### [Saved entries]
==================================================

/-! ## A latched block (R302, 40_cycle.md R87, decision D14) -/

/-- With the latch set, only the timers, memory, the keypad and the changed flag are open to the host short of a reset. -/
theorem transact_kept_of_latched (hf : s.fault = some r) (htx : tx ≠ .reset) :
    KeptExcept [.dt, .st, .mem, .keys, .changed] s (transact tx s).1 := by
  cases tx with
  | reset => exact absurd rfl htx
  | load bytes =>
    rcases transact_load_cases bytes s with ⟨-, h⟩ | ⟨-, h⟩
    · rw [h]; exact (s.writeBytes_kept _ _).mono (by simp)
    · rw [h]; exact .refl _ s
  | step rnd =>
    obtain ⟨hstopped, -⟩ := latchedStepExecutesNothing s r hf
    have h : (stepWith rnd s).1 = s := congrArg Prod.fst (hstopped rnd)
    rw [transact, h]
    exact .refl _ s
  | tick => exact (tick_kept s).mono (by simp)
  | keySet k down => exact (keySet_kept k down s).mono (by simp)
  | clearChanged => exact (clearChanged_kept s).mono (by simp)
  | readDisplay | readFault => exact .refl _ s

/-! ## Invariants of a run (R313, R314, decision D18) -/

/-- What holds of a run, and is kept by each of the transactions to come, holds after them all. -/
theorem Run.transactAll_invariant {P : Run → Prop} {run : Run} {txs : List Transaction} (hrun : P run)
    (hkeep : ∀ run', P run' → ∀ tx ∈ txs, P (run'.transact tx)) : P (run.transactAll txs) :=
  List.foldlRecOn txs Run.transact hrun hkeep

/-- Settles O16: each transaction leaves the latch set, so the next one finds the block stopped too. -/
theorem faultedBlockStaysStoppedUntilReset : Obligations.FaultedBlockStaysStoppedUntilReset := by
  intro txs s m r hf hreset
  refine Run.transactAll_invariant (P := fun run => KeptExcept [.dt, .st, .mem, .keys, .changed] s run.state)
    (.refl _ s) fun run hkept tx htx => ?_
  have hlatch : run.state.fault = s.fault := hkept .fault (by decide)
  exact hkept.trans (transact_kept_of_latched (hlatch.trans hf) (ne_of_mem_of_not_mem htx hreset))

/-- The invariants of a run from reset under the parameters c. -/
def State.MeetsInvariants (c : Config) (s : State) : Prop :=
  s.cfg = c ∧ s.MemCanonical ∧ (c.glyphWrite = .fault → s.GlyphsIntact)

theorem State.resetWith_meetsInvariants (c : Config) : (State.resetWith c).MeetsInvariants c :=
  ⟨rfl, State.memCanonical_resetWith c, fun _ => State.glyphsIntact_resetWith c⟩

theorem State.MeetsInvariants.transact {c : Config} (hs : s.MeetsInvariants c) (tx : Transaction) :
    (Machine.transact tx s).1.MeetsInvariants c := by
  obtain ⟨rfl, hmem, hglyphs⟩ := hs
  obtain ⟨hcfg, hmem'⟩ := transactionsKeepParametersAndCanonicalMemory tx s
  exact ⟨hcfg, hmem' hmem, fun hp3 => glyphTableIsNeverOverwritten tx s hp3 (hglyphs hp3)⟩

/-- Settles O12: the invariants hold at reset and every transaction keeps them. -/
theorem everyRunKeepsParametersMemoryAndGlyphs : Obligations.EveryRunKeepsParametersMemoryAndGlyphs := fun c _ =>
  Run.transactAll_invariant (P := fun run => run.state.MeetsInvariants c) (State.resetWith_meetsInvariants c)
    fun _ hs tx _ => hs.transact tx

/-! ## The refusal mark (R303, decisions D6, D12) -/

/-- Where P2 and P5 do not refuse, no transaction answers a refusal: the step is the only one that could. -/
theorem transact_refusal_eq_none (hp2 : s.cfg.vfAliasOrder ≠ .refuse) (hp5 : s.cfg.glyphAddrOor ≠ .refuse)
    (tx : Transaction) : (transact tx s).2.refusal = none := by
  cases tx with
  | step rnd =>
    rcases stepWith_cases rnd s with ⟨r, -, h⟩ | ⟨-, t, -, h⟩ | ⟨hrun, why, hstep, -⟩
    · rw [transact, h]; rfl
    · rw [transact, h, State.stepResult]
      cases t.fault with
      | none => rfl
      | some r => rfl
    · obtain ⟨t, ht⟩ := runningStepAnswersNextUnlessParametersRefuse (s.offerRnd rnd) hrun hp2 hp5
      rw [ht] at hstep
      cases hstep
  | load bytes =>
    rcases transact_load_cases bytes s with ⟨-, h⟩ | ⟨-, h⟩
    · rw [h]; rfl
    · rw [h]; rfl
  | reset | tick | keySet | readDisplay | clearChanged | readFault => rfl
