-- ==== Sys2Proof/Machine/State.lean ====
section
/-! DEFINITION. The state of the module as plain data, and the state after reset. -/

namespace Sys2Proof.Machine

/-- A table with natural keys: rising keys, one entry each. -/
abbrev KMap (α : Type) := List (Nat × α)

/-- Memory by physical byte address (05 R102): rising addresses, no byte that an unlisted address reads as. -/
abbrev Memory := List Host.Cell

/-! ### A fibre -/

/-- An entry of a reconvergence stack (02 R31, R35). -/
structure StackEntry where
  arm : Bool
  mask : Mask
  addr : Option Addr
  mode : Word
  fmt : Word
  /-- It came back from a poisoned atom of the spill area (17 R362). -/
  bad : Bool
  deriving DecidableEq, Repr

/-- The state of a `LOOP` (02 R48 to R51, 08 R200): `idx` is the position in the body. -/
structure LoopState where
  laddr : Addr
  body : List Word
  step : Word
  pass : Nat
  count : Nat
  idx : Nat
  loff : Int
  deriving DecidableEq, Repr

/-- A ply (02 R31, 03 R55, R75, R76).  A ply is live when its ply mask is not empty. -/
structure Ply where
  pc : Addr
  exec : Mask
  mask : Mask
  link : Addr
  /-- The entries on chip, top first, at most four (02 R34). -/
  stack : List StackEntry
  /-- How many older entries the spill area holds (02 R34). -/
  spilled : Nat
  loop : Option LoopState
  inHandler : Bool
  /-- Waits at a `JOIN` with an empty stack (02 R32). -/
  atJoin : Bool
  /-- Waits at a rendezvous latch (10 R255). -/
  atLatch : Bool
  /-- The yield bit of the instruction the ply is stalled at (02 R26). -/
  stall : Option Bool
  deriving DecidableEq, Repr

/-- A register by its shape (03 R66). -/
inductive RegVal where
  | u (x : Word)
  | a (base stride : Word)
  | g (lanes : List Word)
  deriving DecidableEq, Repr

/-- A main or operand-file register: value, live bit (03 R64), poisoned lanes (17 R362; bit 0 for a U register). -/
structure Reg where
  live : Bool
  val : RegVal
  poison : Mask
  deriving DecidableEq, Repr

/-- An accumulator tile (10 R243, R244): its 1,024 cells, or no cell when all are zero. -/
structure Tile where
  live : Bool
  cells : List Word
  poison : List Nat
  deriving DecidableEq, Repr

/-- The registers of a fibre (03 R55). -/
structure Regs where
  v : List Reg
  o : List Reg
  la : List DWord
  lm : List DWord
  laPoison : Mask
  lmPoison : Mask
  preds : List Mask
  tiles : List Tile
  deriving DecidableEq, Repr

/-- The path counters (01 R19, 05 R121). -/
structure Counters where
  ld : Nat
  st : Nat
  far : Nat
  eng : Nat
  bank : Nat
  sel : Nat
  deriving DecidableEq, Repr

/-- The current quasi-random table of a fibre: its slot and its address (11 R299, R300). -/
structure TableRef where
  slot : Nat
  addr : Addr
  deriving DecidableEq, Repr

/-- MODE, FMT, GANG, RCNT, counters, table, bank channel (03 R55, R71 to R74; 11 R294, R299). -/
structure Special where
  mode : Word
  fmt : Word
  gang : Word
  rcnt : Word
  ctr : Counters
  table : Option TableRef
  bankCh : Option Nat
  deriving DecidableEq, Repr

/-- A destination register after `LOOP` stepping (02 R50, 03 R61). -/
inductive Dest where
  | v (i : Nat)
  | o (i : Nat)
  | tile (i : Nat)
  | discard
  | nothing
  deriving DecidableEq, Repr

/-- What a waiting fibre waits for (02 R27, 15 R320). -/
inductive Wait where
  /-- A team barrier: `held` while the arrival is held (02 R43), `sync` for a `BSYNC` or a `BWAIT`, which writes a status. -/
  | barrier (id : Nat) (held sync : Bool) (dest : Dest)
  | fbar (mask : Nat)
  | mon (pa va : Nat) (value : Word) (dest : Dest)
  | token (tok : Word)
  | counter (path threshold : Nat)
  deriving DecidableEq, Repr

/-- The wait record: the ply that executed the instruction, and the condition. -/
structure WaitState where
  ply : Nat
  wait : Wait
  deriving DecidableEq, Repr

/-- The merge record of a topmost `BRD` (02 R31, R32). -/
structure Merge where
  mode : Word
  fmt : Word
  owner : Nat
  deriving DecidableEq, Repr

/-- One lane's part of an access: the physical address of each byte, and the bytes to be written. -/
structure LaneAcc where
  lane : Nat
  pas : List Nat
  data : List Byte
  deriving DecidableEq, Repr

/-- A read-modify-write at its place of execution (09 R226 to R232). -/
structure Rmw where
  code : Nat
  wide : Bool
  unsigned : Bool
  cas : Bool
  deriving DecidableEq, Repr

/-- What a buffered or pending write does. -/
inductive WriteKind where
  | store
  | rmw (r : Rmw) (compare : List (Nat × DWord))
  /-- ONCE, ARV and FADDW at DIE, with the tags of 09 R231. -/
  | region (code : Nat) (tags : List Nat)
  deriving DecidableEq, Repr

/-- One buffered instruction of a deterministic launch (18 R375, R376). -/
structure BufRec where
  fibre : Nat
  op : Nat
  kind : WriteKind
  lanes : List LaneAcc
  va : List Nat
  deriving DecidableEq, Repr

/-- One record of a check digest (18 R381). -/
structure CheckRec where
  fibre : Nat
  va : Nat
  code : Nat
  lane : Nat
  size : Nat
  data : List Byte
  deriving DecidableEq, Repr

/-- A page translation as a cache entry or a fill holds it (17 R345, R347, R352). -/
structure Leaf where
  ctx : Nat
  va : Nat
  size : Nat
  entry : BitVec 64
  deriving DecidableEq, Repr

/-- Bookkeeping of issue, pre-emption and deterministic launches (16 R341, 08 R211, 18 R373). -/
structure FSched where
  lastPly : Nat
  /-- When an open `NOPRE` section began: a cycle, or a retired count in a deterministic launch. -/
  nopre : Option Nat
  /-- SOFT cause 1 waits to be delivered (17 R361). -/
  softPending : Bool
  retired : Nat
  /-- Instructions left in the quantum of a deterministic launch (18 R373). -/
  left : Option Nat
  /-- The plies that wait at an instruction which was counted among the retired ones when it issued, so not again when it
  completes; true where that was in this quantum of a deterministic launch (18 R373). -/
  tally : KMap Bool
  /-- The fills of each ply's replay (17 R352). -/
  fills : List (Nat × Leaf)
  /-- Why the fibre is FROZEN (17 R356). -/
  killed : Option Nat
  /-- When the fibre last issued, parked or was placed: a fibre that waits has waited since then (02 R45). -/
  since : Nat
  deriving DecidableEq, Repr

/-- The states of 02 R52: a fibre that its spindle has made active and that is `ready` is in RUN; an
empty slot is DONE. -/
inductive Status where
  | ready | waiting | parked | frozen
  deriving DecidableEq, Repr

/-- A fibre (02 R21, 03 R55). -/
structure Fibre where
  num : Nat
  status : Status
  wait : Option WaitState
  lanes : Mask
  p0 : Ply
  p1 : Ply
  merge : Option Merge
  regs : Regs
  spec : Special
  sched : FSched
  deriving DecidableEq, Repr

/-! ### A team -/

/-- The launch header (06 R156). -/
structure Header where
  entry : Addr
  width : Nat
  fibres : Nat
  tiles : Nat
  bars : Nat
  nu : Nat
  na : Nat
  ng : Nat
  wfirst : Nat
  wcount : Nat
  flags : BitVec 8
  res : Nat
  prio : Nat
  scratch : Nat
  tx : Nat
  ty : Nat
  tz : Nat
  qtaba : Addr
  handler : Addr
  param : Addr
  deriving DecidableEq, Repr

==================================================

### [Exercise goal]
What is needed is an exact copy of the lines above, from the one containing "ctr : Counters" through the one containing "(Nat × DWord))", with nothing added.

### [Solution to this task]
  ctr : Counters
  table : Option TableRef
  bankCh : Option Nat
  deriving DecidableEq, Repr

/-- A destination register after `LOOP` stepping (02 R50, 03 R61). -/
inductive Dest where
  | v (i : Nat)
  | o (i : Nat)
  | tile (i : Nat)
  | discard
  | nothing
  deriving DecidableEq, Repr

/-- What a waiting fibre waits for (02 R27, 15 R320). -/
inductive Wait where
  /-- A team barrier: `held` while the arrival is held (02 R43), `sync` for a `BSYNC` or a `BWAIT`, which writes a status. -/
  | barrier (id : Nat) (held sync : Bool) (dest : Dest)
  | fbar (mask : Nat)
  | mon (pa va : Nat) (value : Word) (dest : Dest)
  | token (tok : Word)
  | counter (path threshold : Nat)
  deriving DecidableEq, Repr

/-- The wait record: the ply that executed the instruction, and the condition. -/
structure WaitState where
  ply : Nat
  wait : Wait
  deriving DecidableEq, Repr

/-- The merge record of a topmost `BRD` (02 R31, R32). -/
structure Merge where
  mode : Word
  fmt : Word
  owner : Nat
  deriving DecidableEq, Repr

/-- One lane's part of an access: the physical address of each byte, and the bytes to be written. -/
structure LaneAcc where
  lane : Nat
  pas : List Nat
  data : List Byte
  deriving DecidableEq, Repr

/-- A read-modify-write at its place of execution (09 R226 to R232). -/
structure Rmw where
  code : Nat
  wide : Bool
  unsigned : Bool
  cas : Bool
  deriving DecidableEq, Repr

/-- What a buffered or pending write does. -/
inductive WriteKind where
  | store
  | rmw (r : Rmw) (compare : List (Nat × DWord))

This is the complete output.